AF affects over 30 million people globally (Chugh et al., 2014), representing approximately 2%–3.4% of the population (Zoni-Berisso et al., 2014; Kjerpeseth et al., 2021; Williams et al., 2020). In Europe, the prevalence is about 2.1%, with an annual incidence of 1.3 per 1,000 individuals. The economic burden of AF is considerable, impacting individuals, families, and societies, with annual treatment costs ranging from 450 to 3,000 euros per patient (Williams et al., 2020).
In the United States, over five million individuals have AF, with a prevalence of around 8% in those aged 65 and older (Colilla et al., 2013; Piccini et al., 2012). Annual treatment costs range from $2,000 to $14,200 per patient, contributing to a total expenditure exceeding $28 billion annually (Dieleman et al., 2020). AF significantly increases the risk of ischemic stroke, pulmonary embolism, heart failure, and mortality (Alonso et al., 2021). Patients with AF face a 50%–90% higher risk of mortality compared to those without the condition, with female patients potentially having a worse prognosis than males (Benjamin et al., 1998).
AF is primarily classified by the duration of episodes. Paroxysmal AF refers to episodes that resolve within 7 days, while persistent and permanent AF require medical intervention to manage or terminate the arrhythmia (Nattel, 2013). Treatment options for AF include oral anticoagulants for stroke prevention and surgical interventions. Significant progress has been made in the management of AF, driven by advances in understanding its mechanisms, pathophysiology, and surgical techniques. However, ongoing research is focused on determining whether these treatments offer long-term survival benefits for AF patients.
AF is characterized by key features such as atrial enlargement, myocardial cell hypertrophy, and increased extracellular matrix content in the atrial myocardium. These changes facilitate the formation of an electrical conduction loop that sustains the arrhythmia (Pandit and Jalife, 2013). Atrial premature beats often originate from the myocardial sleeve of the pulmonary vein, triggering reentry and leading to AF (Khan, 2004). In younger patients without structural heart abnormalities, rapid, localized activity inducing pulmonary vein arrhythmia may be the primary trigger for paroxysmal AF (Voigt et al., 2014). In contrast, older patients are more likely to develop persistent or permanent AF due to the combined effects of atrial tissue remodeling and metabolic disorders (Lau et al., 2016; Platonov et al., 2011).

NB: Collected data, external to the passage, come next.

/-- For every state from which step answers a next state or a fault, with t the state it leaves: the IRQ line, powered
and the parameters are unchanged; no reset request is left; an NMI request is left exactly when one was pending
behind a reset; the cycle counter has not decreased. That the core never clears the IRQ line (D5), that a lower
request stays pending (D25) and what a fault leaves (D16) are the spec's own decisions. (derived: R31, R35, R187,
92_eei_decisions.md D5, 92_eei_decisions.md D16, 92_eei_decisions.md D25) -/
def Obligations.StepWritesNoRequestButByService : Prop :=
  ∀ s t : State, (step s = .next t ∨ ∃ f, step s = .fault f ∧ f.after = t) →
    t.irqLine = s.irqLine ∧ t.powered = s.powered ∧ t.params = s.params ∧
    t.resetReq = false ∧ t.nmiReq = (s.nmiReq && s.resetReq) ∧ s.cycles ≤ t.cycles

/-- For every instruction and state, when the instruction answers t: C, Z, N, V, I, D are as before unless R36 names the
instruction as a writer of that flag (BRK writes I only when ENTRY_SETS_I). This formalises the table R36 marks as
derived. (derived: R36) -/
def Obligations.OnlyTheirWritersChangeTheFlags : Prop :=
  ∀ (i : Instr) (s t : State), exec i s = .next t →
    (i.writesC = false → t.flags.c = s.flags.c) ∧
    (i.writesNZ = false → t.flags.z = s.flags.z ∧ t.flags.n = s.flags.n) ∧
    (i.writesV = false → t.flags.v = s.flags.v) ∧
    (i.writesI s.params = false → t.flags.i = s.flags.i) ∧
    (i.writesD = false → t.flags.d = s.flags.d)

/-- For every instruction and state, when the instruction answers t: A, X, Y, SP are as before unless the instruction is
one of the register's writers (SP: TXS and the instructions that push or pop); the three request lines, the powered
flag and the parameters are as before. (derived: R22, R23, R24, R25, R31, R21) -/
def Obligations.OnlyTheirWritersChangeTheRegisters : Prop :=
  ∀ (i : Instr) (s t : State), exec i s = .next t →
    (i.writesA = false → t.a = s.a) ∧ (i.writesX = false → t.x = s.x) ∧ (i.writesY = false → t.y = s.y) ∧
    (i.writesSP = false → t.sp = s.sp) ∧
    t.resetReq = s.resetReq ∧ t.nmiReq = s.nmiReq ∧ t.irqLine = s.irqLine ∧ t.powered = s.powered ∧
    t.params = s.params

/-- For every instruction and state, when the instruction answers t: with the address a store or read-modify-write
stores to computed as its meaning computes it, and the slots a push writes computed from SP, every other address
reads in t as in s; an instruction that stores and pushes nothing leaves every byte as it was. (derived: R63, R50,
R97, R100) -/
def Obligations.OnlyTheStoredBytesChange : Prop :=
  ∀ (i : Instr) (s t : State), exec i s = .next t →
    ∀ a : Word, a ∉ storedAddrs i s → readByte t a = readByte s a

/-- For every state and value d: an instruction other than PHP, BRK, PLP, RTI, CLD, SED, run with D replaced by d,
answers the same state with D replaced by d; PLP, RTI, CLD and SED, which write D, answer the very same state. That
arithmetic is binary whatever D is is the spec's decision D2. (derived: R37, R121, 92_eei_decisions.md D2) -/
def Obligations.DecimalFlagAffectsNoOtherState : Prop :=
  ∀ (i : Instr) (s t : State) (d : Bool), exec i s = .next t →
    (i.mnemonic ∉ [Mnemonic.php, .brk, .plp, .rti, .cld, .sed] →
      exec i { s with flags := { s.flags with d := d } } = .next { t with flags := { t.flags with d := d } }) ∧
    (i.mnemonic ∈ [Mnemonic.plp, .rti, .cld, .sed] →
      exec i { s with flags := { s.flags with d := d } } = .next t)

/-- For every state: if step answers a next state the counter has grown by at least 2 and at most 14, and the host's
step call returns Ok with exactly that number; if step faults, the counter of the state left is as before or 7 more,
7 exactly when a request was serviced. This formalises the bounds R230 marks as derived; what a fault leaves in the
counter is the spec's own decision D16. (derived: R230, R224, R180, R229, 92_eei_decisions.md D16) -/
def Obligations.StepCycleBounds : Prop :=
  ∀ s : State,
    match step s with
    | .next t => s.cycles + 2 ≤ t.cycles ∧ t.cycles ≤ s.cycles + 14 ∧
        ∃ n, hostStep s = (.ok n, t) ∧ t.cycles = s.cycles + n
    | .fault f => f.after.cycles = s.cycles + (if selectService s = none then 0 else 7)
    | .refused _ => True

/-- Rule 2 of R203 holds exactly of a powered state with no request to service and 4C, PC low, PC high at PC, PC + 1, PC
+ 2. Where it holds, every run ends halted there, and the step answers the same state with page_crossed false and 3
cycles more, of which the rule holds again. Where it does not hold, a run of 0 steps is cut (rule 3), and a run of n
+ 1 steps ends faulted if the step faults (rule 1), refused if it is refused, and else as the run of n steps from
the next state. The end of a run is the spec's convention (D37); that a run of a core not powered on ends refused is
the model's reading (log entry 16, DEDUCED). (derived: R203, R145, R182, 92_eei_decisions.md D37, log entry 16) -/
def Obligations.EndOfRunAndSelfJump : Prop :=
  ∀ s : State,
    (haltsHere s = true ↔ s.powered = true ∧ selectService s = none ∧ readByte s s.pc = 0x4C ∧
      readByte s (s.pc + 1) = lowByte s.pc ∧ readByte s (s.pc + 2) = highByte s.pc) ∧
    (haltsHere s = true →
      (∃ t, step s = .next t ∧ t = { s with pageCrossed := false, cycles := s.cycles + 3 } ∧ haltsHere t = true) ∧
      ∀ n : Nat, runToEnd n s = .halted s) ∧
    (haltsHere s = false →
      runToEnd 0 s = .cut s ∧
      ∀ n : Nat,
        (∀ t, step s = .next t → runToEnd (n + 1) s = runToEnd n t) ∧
        (∀ f, step s = .fault f → runToEnd (n + 1) s = .faulted f) ∧
        ∀ r, step s = .refused r → runToEnd (n + 1) s = .refused r)

/-- In every state: loading an immediate gives its byte, consumes one byte and clears page_crossed; loading from an
addressing mode gives the byte at the address its resolution gives, in the state the resolution leaves. The operand,
the page crossing and the place that the statements of the instructions use are these, taken with PC one past the
opcode. That an immediate clears page_crossed is the spec's decision D27. (derived: R85, R97, R80, R188,
92_eei_decisions.md D27) -/
def Obligations.LoadGivesTheResolvedOperand : Prop :=
  ∀ s : State,
    let atOperand : State := { s with pc := s.pc + 1 }
    (∀ nn : Byte,
      loadSource (.immediate nn) s = (nn, { s with pc := s.pc + 1, pageCrossed := false }) ∧
      operandOf (.immediate nn) s = nn ∧ sourceCrossed (.immediate nn) s = false) ∧
    ∀ m : AddrMode,
      loadSource (.memory m) s = (readByte s (resolve m s).1, (resolve m s).2) ∧
      operandOf (.memory m) s = readByte s (resolve m atOperand).1 ∧
      sourceCrossed (.memory m) s = (resolve m atOperand).2.pageCrossed ∧
      placeOf m s = (resolve m atOperand).1 ∧
      addrCrossed m (fetchOpcode s) = (resolve m atOperand).2.pageCrossed
end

Adverse cardiac remodeling, changes in ion channel expression and function, electrical remodeling, autonomic nervous system dysfunction, and disturbances in calcium homeostasis are well-established contributors to the development and progression of AF (Brunner et al., 2017; Guichard et al., 2020). Structural changes can directly or indirectly lead to atrial electrical abnormalities, triggering ectopic events that culminate in AF. However, determining whether these structural changes are a cause or consequence of AF remains challenging.
Key pathophysiological mechanisms include myocardial lipid peroxidation, fibrosis, inflammation, oxidative stress, and ferroptosis, all of which contribute to AF progression (Protchenko et al., 2021; Tang et al., 2019). However, the precise underlying pathogenesis is still under investigation, and no consensus has yet been reached. Atrial fibrosis is an essential feature of atrial structural remodeling, driven by factors that stimulate fibroblast proliferation and differentiation into myofibroblasts, resulting in excessive extracellular matrix (ECM) production. The predominant components of this ECM are type I and type III collagen, which contribute to the development of AF (Li et al., 2021). This process leads to ultrastructural changes in the heart, including widened vascular gaps and increased ECM deposition.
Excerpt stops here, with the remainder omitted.